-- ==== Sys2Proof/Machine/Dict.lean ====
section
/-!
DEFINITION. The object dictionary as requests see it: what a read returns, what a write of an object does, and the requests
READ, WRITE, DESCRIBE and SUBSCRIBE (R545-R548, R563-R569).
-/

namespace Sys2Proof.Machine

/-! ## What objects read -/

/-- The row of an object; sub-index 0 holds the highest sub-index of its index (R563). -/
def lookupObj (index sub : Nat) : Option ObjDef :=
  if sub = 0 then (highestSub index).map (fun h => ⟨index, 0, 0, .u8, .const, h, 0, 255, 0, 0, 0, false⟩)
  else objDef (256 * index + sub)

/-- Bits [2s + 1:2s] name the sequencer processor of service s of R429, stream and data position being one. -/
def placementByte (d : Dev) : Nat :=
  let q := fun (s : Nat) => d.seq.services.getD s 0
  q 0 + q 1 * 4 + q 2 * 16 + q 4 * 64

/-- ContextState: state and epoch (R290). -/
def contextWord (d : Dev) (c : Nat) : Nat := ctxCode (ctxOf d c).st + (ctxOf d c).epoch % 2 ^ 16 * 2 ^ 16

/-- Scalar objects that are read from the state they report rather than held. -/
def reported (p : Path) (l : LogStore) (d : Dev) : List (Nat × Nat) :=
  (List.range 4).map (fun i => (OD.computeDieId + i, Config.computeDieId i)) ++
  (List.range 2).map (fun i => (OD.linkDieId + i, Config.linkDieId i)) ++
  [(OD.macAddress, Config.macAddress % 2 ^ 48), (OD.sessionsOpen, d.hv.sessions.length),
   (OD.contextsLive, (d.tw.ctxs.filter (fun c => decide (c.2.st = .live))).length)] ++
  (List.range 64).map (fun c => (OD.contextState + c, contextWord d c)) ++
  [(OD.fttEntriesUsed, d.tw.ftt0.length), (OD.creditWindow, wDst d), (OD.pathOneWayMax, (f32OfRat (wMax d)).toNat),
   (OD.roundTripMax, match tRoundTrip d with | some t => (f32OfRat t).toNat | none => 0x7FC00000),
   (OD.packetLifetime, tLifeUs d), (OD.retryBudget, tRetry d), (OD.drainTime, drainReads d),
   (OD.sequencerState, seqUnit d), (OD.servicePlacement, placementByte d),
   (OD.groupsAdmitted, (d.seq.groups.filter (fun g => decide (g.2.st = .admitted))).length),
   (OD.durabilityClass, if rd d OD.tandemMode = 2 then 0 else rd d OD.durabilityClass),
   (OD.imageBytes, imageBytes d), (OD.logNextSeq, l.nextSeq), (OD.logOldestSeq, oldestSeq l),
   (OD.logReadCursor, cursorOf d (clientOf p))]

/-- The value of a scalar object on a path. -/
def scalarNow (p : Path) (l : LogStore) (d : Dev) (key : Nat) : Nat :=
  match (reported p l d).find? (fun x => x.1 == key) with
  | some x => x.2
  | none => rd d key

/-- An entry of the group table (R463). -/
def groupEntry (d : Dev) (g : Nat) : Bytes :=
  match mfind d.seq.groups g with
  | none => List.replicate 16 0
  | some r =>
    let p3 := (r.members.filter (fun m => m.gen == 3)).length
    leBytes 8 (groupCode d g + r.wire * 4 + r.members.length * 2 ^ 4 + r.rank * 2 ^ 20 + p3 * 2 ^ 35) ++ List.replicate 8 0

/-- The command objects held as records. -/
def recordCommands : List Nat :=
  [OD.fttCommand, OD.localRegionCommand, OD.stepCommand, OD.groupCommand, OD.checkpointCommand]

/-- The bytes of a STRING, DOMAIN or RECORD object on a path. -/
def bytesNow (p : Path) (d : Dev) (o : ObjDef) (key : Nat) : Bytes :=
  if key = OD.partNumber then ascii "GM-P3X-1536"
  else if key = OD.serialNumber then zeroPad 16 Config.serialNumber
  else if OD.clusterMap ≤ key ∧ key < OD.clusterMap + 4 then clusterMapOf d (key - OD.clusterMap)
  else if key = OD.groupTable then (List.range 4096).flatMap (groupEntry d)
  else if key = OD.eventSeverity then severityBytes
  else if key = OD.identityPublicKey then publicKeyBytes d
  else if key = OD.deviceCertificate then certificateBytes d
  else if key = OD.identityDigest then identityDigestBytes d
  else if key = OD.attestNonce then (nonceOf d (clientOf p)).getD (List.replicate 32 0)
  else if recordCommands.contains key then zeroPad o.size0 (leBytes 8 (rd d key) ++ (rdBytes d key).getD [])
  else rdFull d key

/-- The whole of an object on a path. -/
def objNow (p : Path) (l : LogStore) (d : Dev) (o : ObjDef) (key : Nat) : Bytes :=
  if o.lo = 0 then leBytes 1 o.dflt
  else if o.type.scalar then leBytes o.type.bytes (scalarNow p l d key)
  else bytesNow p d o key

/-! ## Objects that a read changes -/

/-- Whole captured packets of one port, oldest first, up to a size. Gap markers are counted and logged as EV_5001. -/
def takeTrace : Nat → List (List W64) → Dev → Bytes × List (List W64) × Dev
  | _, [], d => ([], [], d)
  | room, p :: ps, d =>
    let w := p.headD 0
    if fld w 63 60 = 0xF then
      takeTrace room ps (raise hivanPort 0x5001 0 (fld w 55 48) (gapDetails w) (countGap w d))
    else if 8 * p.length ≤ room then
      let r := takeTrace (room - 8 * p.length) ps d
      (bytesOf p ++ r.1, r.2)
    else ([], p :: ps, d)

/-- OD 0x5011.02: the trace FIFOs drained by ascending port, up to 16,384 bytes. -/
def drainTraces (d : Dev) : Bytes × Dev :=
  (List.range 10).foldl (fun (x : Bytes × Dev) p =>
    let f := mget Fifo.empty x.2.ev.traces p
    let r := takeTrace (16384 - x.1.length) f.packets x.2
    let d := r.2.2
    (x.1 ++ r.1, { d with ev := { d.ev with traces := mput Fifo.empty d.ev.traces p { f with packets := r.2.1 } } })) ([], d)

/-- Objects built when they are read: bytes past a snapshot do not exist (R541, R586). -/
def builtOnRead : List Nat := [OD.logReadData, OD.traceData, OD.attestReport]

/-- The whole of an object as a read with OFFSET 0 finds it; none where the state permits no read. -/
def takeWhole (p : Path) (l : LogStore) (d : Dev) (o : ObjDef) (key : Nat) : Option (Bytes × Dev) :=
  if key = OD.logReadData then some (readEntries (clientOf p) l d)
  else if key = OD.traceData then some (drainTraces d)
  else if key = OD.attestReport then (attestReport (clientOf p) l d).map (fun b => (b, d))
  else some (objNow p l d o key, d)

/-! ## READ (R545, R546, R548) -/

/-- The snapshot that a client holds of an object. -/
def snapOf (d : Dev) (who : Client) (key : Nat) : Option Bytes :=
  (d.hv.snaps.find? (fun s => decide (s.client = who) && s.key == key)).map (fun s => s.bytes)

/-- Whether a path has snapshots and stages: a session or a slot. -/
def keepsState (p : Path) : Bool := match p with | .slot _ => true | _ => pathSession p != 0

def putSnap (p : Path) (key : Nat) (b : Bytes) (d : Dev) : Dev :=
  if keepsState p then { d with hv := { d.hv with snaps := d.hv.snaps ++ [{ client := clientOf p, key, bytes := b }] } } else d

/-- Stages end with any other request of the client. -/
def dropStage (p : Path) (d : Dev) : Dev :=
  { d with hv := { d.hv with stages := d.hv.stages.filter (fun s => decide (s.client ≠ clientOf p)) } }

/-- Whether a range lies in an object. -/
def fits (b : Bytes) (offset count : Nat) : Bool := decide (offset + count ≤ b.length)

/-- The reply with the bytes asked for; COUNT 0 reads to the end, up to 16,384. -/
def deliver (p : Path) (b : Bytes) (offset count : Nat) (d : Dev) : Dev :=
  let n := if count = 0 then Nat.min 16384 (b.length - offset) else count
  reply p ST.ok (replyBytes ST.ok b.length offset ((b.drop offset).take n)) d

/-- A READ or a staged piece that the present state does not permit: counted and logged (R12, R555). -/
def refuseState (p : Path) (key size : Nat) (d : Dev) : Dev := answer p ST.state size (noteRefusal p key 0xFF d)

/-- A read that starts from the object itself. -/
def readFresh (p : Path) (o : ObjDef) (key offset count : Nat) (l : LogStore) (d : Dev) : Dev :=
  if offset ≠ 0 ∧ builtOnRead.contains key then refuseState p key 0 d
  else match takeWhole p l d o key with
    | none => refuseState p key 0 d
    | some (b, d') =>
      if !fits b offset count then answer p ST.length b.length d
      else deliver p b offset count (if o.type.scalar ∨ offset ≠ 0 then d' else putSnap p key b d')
*****
Task prompt:
Repeat exactly, please, each line from the beginning of the data through the line with "(List.range 2).map (fun" in it, and only those lines.

Answer box:
-- ==== Sys2Proof/Machine/Dict.lean ====
section
/-!
DEFINITION. The object dictionary as requests see it: what a read returns, what a write of an object does, and the requests
READ, WRITE, DESCRIBE and SUBSCRIBE (R545-R548, R563-R569).
-/

namespace Sys2Proof.Machine

/-! ## What objects read -/

/-- The row of an object; sub-index 0 holds the highest sub-index of its index (R563). -/
def lookupObj (index sub : Nat) : Option ObjDef :=
  if sub = 0 then (highestSub index).map (fun h => ⟨index, 0, 0, .u8, .const, h, 0, 255, 0, 0, 0, false⟩)
  else objDef (256 * index + sub)

/-- Bits [2s + 1:2s] name the sequencer processor of service s of R429, stream and data position being one. -/
def placementByte (d : Dev) : Nat :=
  let q := fun (s : Nat) => d.seq.services.getD s 0
  q 0 + q 1 * 4 + q 2 * 16 + q 4 * 64

/-- ContextState: state and epoch (R290). -/
def contextWord (d : Dev) (c : Nat) : Nat := ctxCode (ctxOf d c).st + (ctxOf d c).epoch % 2 ^ 16 * 2 ^ 16

/-- Scalar objects that are read from the state they report rather than held. -/
def reported (p : Path) (l : LogStore) (d : Dev) : List (Nat × Nat) :=
  (List.range 4).map (fun i => (OD.computeDieId + i, Config.computeDieId i)) ++
  (List.range 2).map (fun i => (OD.linkDieId + i, Config.linkDieId i)) ++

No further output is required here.